In summary, we demonstrated a MOSS strategy to introduce mesopores into microporous MOFs through mixing NU-901 and NU-1000 structures homogeneously in single MOF nanocrystals. The ratio of mesopores to micropores in MOSS could be well-tuned by controlling the amount of the bidentate ligands which are exactly half the size of the original tetradentate ligands. MOSS showed a uniform pore size distribution without undesirable macropores. This MOSS strategy provides a new method to synthesize MOFs with a precisely controlled micropore-to-mesopore ratio.

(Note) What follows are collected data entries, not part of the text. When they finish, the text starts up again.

-- ==== Sys2Proof/Machine/Take.lean ====
section
/-!
DEFINITION. Machine/Take.lean: how a port's samples are taken: its blocks and interleave positions (R174, R175), and the log of rangers' codes, correction
sets, gaps and marks from which sample words and block descriptors are formed (R147, R150, R151, R178 to R181, R184 to R186, R194).
-/
namespace Sys2Proof.Machine

/-! ### Acquisition state of a port -/

/-- The acquisition state of a port. -/
def Mach.acqOf (m : Mach) (p : Port) : Acq := m.acq.at p

/-- Change the acquisition state of a port. -/
def Mach.modAcq (m : Mach) (p : Port) (f : Acq → Acq) : Mach := { m with acq := m.acq.put p (f (m.acq.at p)) }

/-- Whether a port acquires: STATUS.RUNNING. -/
def Mach.running (m : Mach) (p : Port) : Bool := m.on (F.ESC_STATUS_RUNNING (portIx p))

/-- Whether a port forms blocks: it acquires and is not in a restart interval (R151, R175). -/
def Mach.blocksRun (m : Mach) (p : Port) : Bool := m.running p && !m.on (F.ESC_STATUS_RESTARTING (portIx p))

/-- Device time of an instant on the TIS count, past or to come. -/
def Mach.timeOf (m : Mach) (edge : Nat) : Nat :=
  if edge ≤ m.count then m.timeAt edge else m.now + (m.clk.frac + devStep m.trim (edge - m.count)) / 2 ^ 32

/-! ### Samples and blocks: positions are half cycles of the TIS count -/

/-- The present position. -/
def Mach.half (m : Mach) : Nat := 2 * m.count

/-- Half cycles from a sample to the next (R175). -/
def sampleStep (wide : Bool) : Nat := if wide then 1 else 2

/-- Where block b begins, for an acquisition whose first t_B is at TIS count t0. -/
def blockAt (t0 : Nat) (wide : Bool) (b : Nat) : Nat := 2 * t0 + 16 * sampleStep wide * b

/-- The block that holds a position. -/
def blockOf (t0 : Nat) (wide : Bool) (h : Nat) : Nat := (h - 2 * t0) / (16 * sampleStep wide)

/-- The first block that begins at or after a position. -/
def blockFrom (t0 : Nat) (wide : Bool) (h : Nat) : Nat := ceilDiv (h - 2 * t0) (16 * sampleStep wide)

/-- A sample's number in the run of interleave positions: modulo 16, in wideband mode modulo 32 (R175). -/
def posAt (t0 : Nat) (wide : Bool) (h : Nat) : Nat := (h - 2 * t0) / sampleStep wide % (if wide then 32 else 16)

/-- The group of a port (0 to 3) and the interleave position that takes input i (0 XI, 1 XQ, 2 YI, 3 YQ) of a sample (R174, R175): in wideband mode odd samples
come from the groups of Y. -/
def groupOf (wide : Bool) (i pos : Nat) : Nat × Nat := if wide then (i + 2 * (pos % 2), pos / 2 % 16) else (i, pos % 16)

/-- The input that a group serves (Table 08-2). -/
def groupInput (wide : Bool) (g : Nat) : Nat := if wide then g % 2 else g

/-- The inputs in use (R13). -/
def inputsOf (wide : Bool) : List Nat := if wide then [0, 1] else [0, 1, 2, 3]

/-! ### The log -/

/-- The entries of a list, newest first, down to the one in force at `need`. -/
def keepFrom {α : Type} (f : α → Nat) (need : Nat) : List α → List α
  | [] => []
  | x :: r => if f x ≤ need then [x] else x :: keepFrom f need r

/-- Whether a mark on `key` holds at a position. -/
def MarkSpan.holds (x : MarkSpan) (key h : Nat) : Bool :=
  x.key == key && decide (x.from_ ≤ h) && (match x.to_ with | none => true | some t => decide (h < t))

/-- The open marks on `key` end at a position. -/
def endMarks (l : List MarkSpan) (key h : Nat) : List MarkSpan :=
  l.map fun x => if x.key = key ∧ x.to_ = none then { x with to_ := some h } else x

/-- The marks that still hold at `need` or later. -/
def keepMarks (need : Nat) (l : List MarkSpan) : List MarkSpan :=
  l.filter fun x => match x.to_ with | none => true | some t => decide (need < t)

/-- What of a log a position `need` or a later one still uses. -/
def TakeLog.keep (need : Nat) (g : TakeLog) : TakeLog :=
  { gx := keepFrom (·.from_) need g.gx, gy := keepFrom (·.from_) need g.gy, sets := keepFrom (·.from_) need g.sets
    gaps := g.gaps.filter fun x => decide (need < x.tB)
    cmf := keepMarks need g.cmf, bad := keepMarks need g.bad, fail := keepMarks need g.fail }

/-- The ranger's code at a position. -/
def gainAt (l : List GainSpan) (h : Nat) : GainSpan := ((l.find? fun x => decide (x.from_ ≤ h)).orElse fun _ => l.getLast?).getD ⟨0, 0, 0⟩

/-- The correction set and map that a sample is taken with (R180, R194). -/
def TakeLog.setAt (g : TakeLog) (h : Nat) : SetSpan :=
  ((g.sets.find? fun x => decide (x.from_ ≤ h)).orElse fun _ => g.sets.getLast?).getD ⟨0, 0, [], []⟩

/-- The gap that a position lies in, up to the t_B that ends it. -/
def TakeLog.gapAt (g : TakeLog) (h : Nat) : Option LendSpan := g.gaps.find? fun x => decide (x.from_ ≤ h) && decide (h < x.tB)

/-- The slice that takes input i of the sample at a position: the group's spare when it serves the position for good or is lent to it (R174, R181, R184,
R185). -/
def TakeLog.sliceAt (g : TakeLog) (p : Port) (wide : Bool) (t0 i h : Nat) : Nat :=
  let (gr, j) := groupOf wide i (posAt t0 wide h)
  let base := 17 * (4 * portIx p + gr)
  let lent := match g.gapAt h with
    | some x => x.sub == j && x.groups.getD gr false && (decide (h < x.to_) || x.held.contains gr)
    | none => false
  if (g.setAt h).pos.getD gr 31 = j || lent then base + 16 else base + j

/-- The gap whose blocks a block belongs to: the block lies in it whole (R122, R181). -/
def TakeLog.gapOf (g : TakeLog) (wide : Bool) (t0 b : Nat) : Option LendSpan :=
  g.gaps.find? fun x => decide (x.from_ ≤ blockAt t0 wide b) && decide (blockAt t0 wide (b + 1) ≤ x.to_)

/-- Whether an input's group has failed twice (boundary of R185). -/
def TakeLog.failed (g : TakeLog) (p : Port) (wide : Bool) (i h : Nat) : Bool :=
  (List.range 4).any fun gr => groupInput wide gr == i && g.fail.any (MarkSpan.holds · (4 * portIx p + gr) h)

/-- Whether a sample of a block was taken by a slice that has failed the watchdog (R184). -/
def TakeLog.badBlock (g : TakeLog) (p : Port) (wide : Bool) (t0 b : Nat) : Bool :=
  g.bad.any fun x => (List.range 16).any fun k =>
    let h := blockAt t0 wide b + sampleStep wide * k
    x.holds x.key h && (inputsOf wide).any fun i => g.sliceAt p wide t0 i h == x.key

/-- The descriptor of a block (Table 08-5). A block that holds a t_B carries the generation and the marks of its first sample: the spec does not say which
(DESIGN CHOICE, log entry 83). -/
def TakeLog.descAt (g : TakeLog) (p : Port) (wide : Bool) (t0 b : Nat) : Nat :=
  let h := blockAt t0 wide b
  let fails := (inputsOf wide).filter fun i => g.failed p wide i h
  let cmf := (inputsOf wide).filter fun i => fails.contains i || g.cmf.any (MarkSpan.holds · i h)
  2 ^ 11 * ((g.setAt h).gen % 32) + sumNat (cmf.map fun i => 2 ^ (7 + i)) + 2 ^ 6 * bit (!fails.isEmpty || g.badBlock p wide t0 b) +
    2 ^ 5 * bit (g.gapOf wide t0 b).isSome + (match g.gapOf wide t0 b with | some x => x.sub | none => 31)

/-- Whether the slice of a sample is powered down in a gap (R186): neither a spare nor a slice under measurement takes samples then. -/
def TakeLog.downAt (g : TakeLog) (p : Port) (wide : Bool) (t0 i h : Nat) : Bool :=
  match g.gapAt h with
  | some x => x.gate && decide (h < x.wake) && g.sliceAt p wide t0 i h % 17 != 16
  | none => false

/-- The word of input i of the sample at a position (Table 08-3): the clamp flag, the settle flag, the ranger's code in force, and the slice's code, zero while
the slice is powered down. -/
def TakeLog.wordAt (g : TakeLog) (p : Port) (wide : Bool) (t0 i h : Nat) (clamp : Bool) (raw : Nat) : Nat :=
  let s := gainAt (if i < 2 then g.gx else g.gy) h
  2 ^ 15 * bit clamp + 2 ^ 14 * bit (decide (h < s.settle)) + 2 ^ 12 * (s.code % 4) + (if g.downAt p wide t0 i h then 0 else raw % 4096)

/-- The clamp flags of a run of samples from where the clamp conducts, and the samples still to be flagged after it (R150): a clamp flags its samples and the 16
that follow. -/
def clampRun : Nat → List Bool → List Bool × Nat
  | c, [] => ([], c)
  | c, x :: t =>
    let r := clampRun (if x then 16 else c - 1) t
    ((x || decide (0 < c)) :: r.1, r.2)

/-! ### Keeping the log -/

/-- Change the log of a port. -/
def Mach.modLog (m : Mach) (p : Port) (f : TakeLog → TakeLog) : Mach := m.modAcq p fun a => { a with log := f a.log }

/-- The first position that an unformed tick or a raw window of a port still needs. -/
def Mach.logNeed (m : Mach) (p : Port) : Nat :=
  let a := m.acqOf p
  let ticks := (a.launches.filter fun l => decide (l.formed < l.set.range)).map fun l => 2 * l.edge - 2048
  let raw := match m.adc.raw with
    | some w => if w.port = p then w.taken.map fun b => blockAt b.t0 b.wide (b.block - 1) else []
    | none => []
  (ticks ++ raw).foldl min (2 * a.edge0 - 2048)

/-- Forget what nothing needs any more. -/
def Mach.trimLog (m : Mach) (p : Port) : Mach := let n := m.logNeed p; m.modLog p (TakeLog.keep n)

/-- The set and the map in force are taken from a position on, when they differ from the latest. -/
def Mach.noteSet (m : Mach) (p : Port) (h gen : Nat) (bank : List (Nat × Nat)) (pos : List Nat) : Mach :=
  m.modLog p fun g =>
    match g.sets.head? with
    | some x => if x.gen = gen ∧ x.bank = bank ∧ x.pos = pos then g else { g with sets := ⟨h, gen, bank, pos⟩ :: g.sets }
    | none => { g with sets := ⟨h, gen, bank, pos⟩ :: g.sets }

/-- A ranger's code applies from a position on. -/
def Mach.noteGain (m : Mach) (p : Port) (y : Pol) (x : GainSpan) : Mach :=
  m.modLog p fun g => match y with | .X => { g with gx := x :: g.gx } | .Y => { g with gy := x :: g.gy }

/-- The position at which a polarisation's present block, number `b`, begins. -/
def Mach.blockPos (m : Mach) (p : Port) (b : Nat) : Nat := blockAt (m.acqOf p).t0 (m.acqOf p).set.wide b

end Sys2Proof.Machine
end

All MOSSs showed much improved separation abilities as compared to nano-NU-901 and nano-NU-1000 due to the balance between the kinetic diffusion and thermodynamic interactions. Furthermore, MOSS showed a unique elution sequence of xylene isomers compared with nano-NU-901 and nano-NU-1000. This discovery unveils the excellent separation abilities of MOSS and can guide the design of next-generation high-performance stationary phases.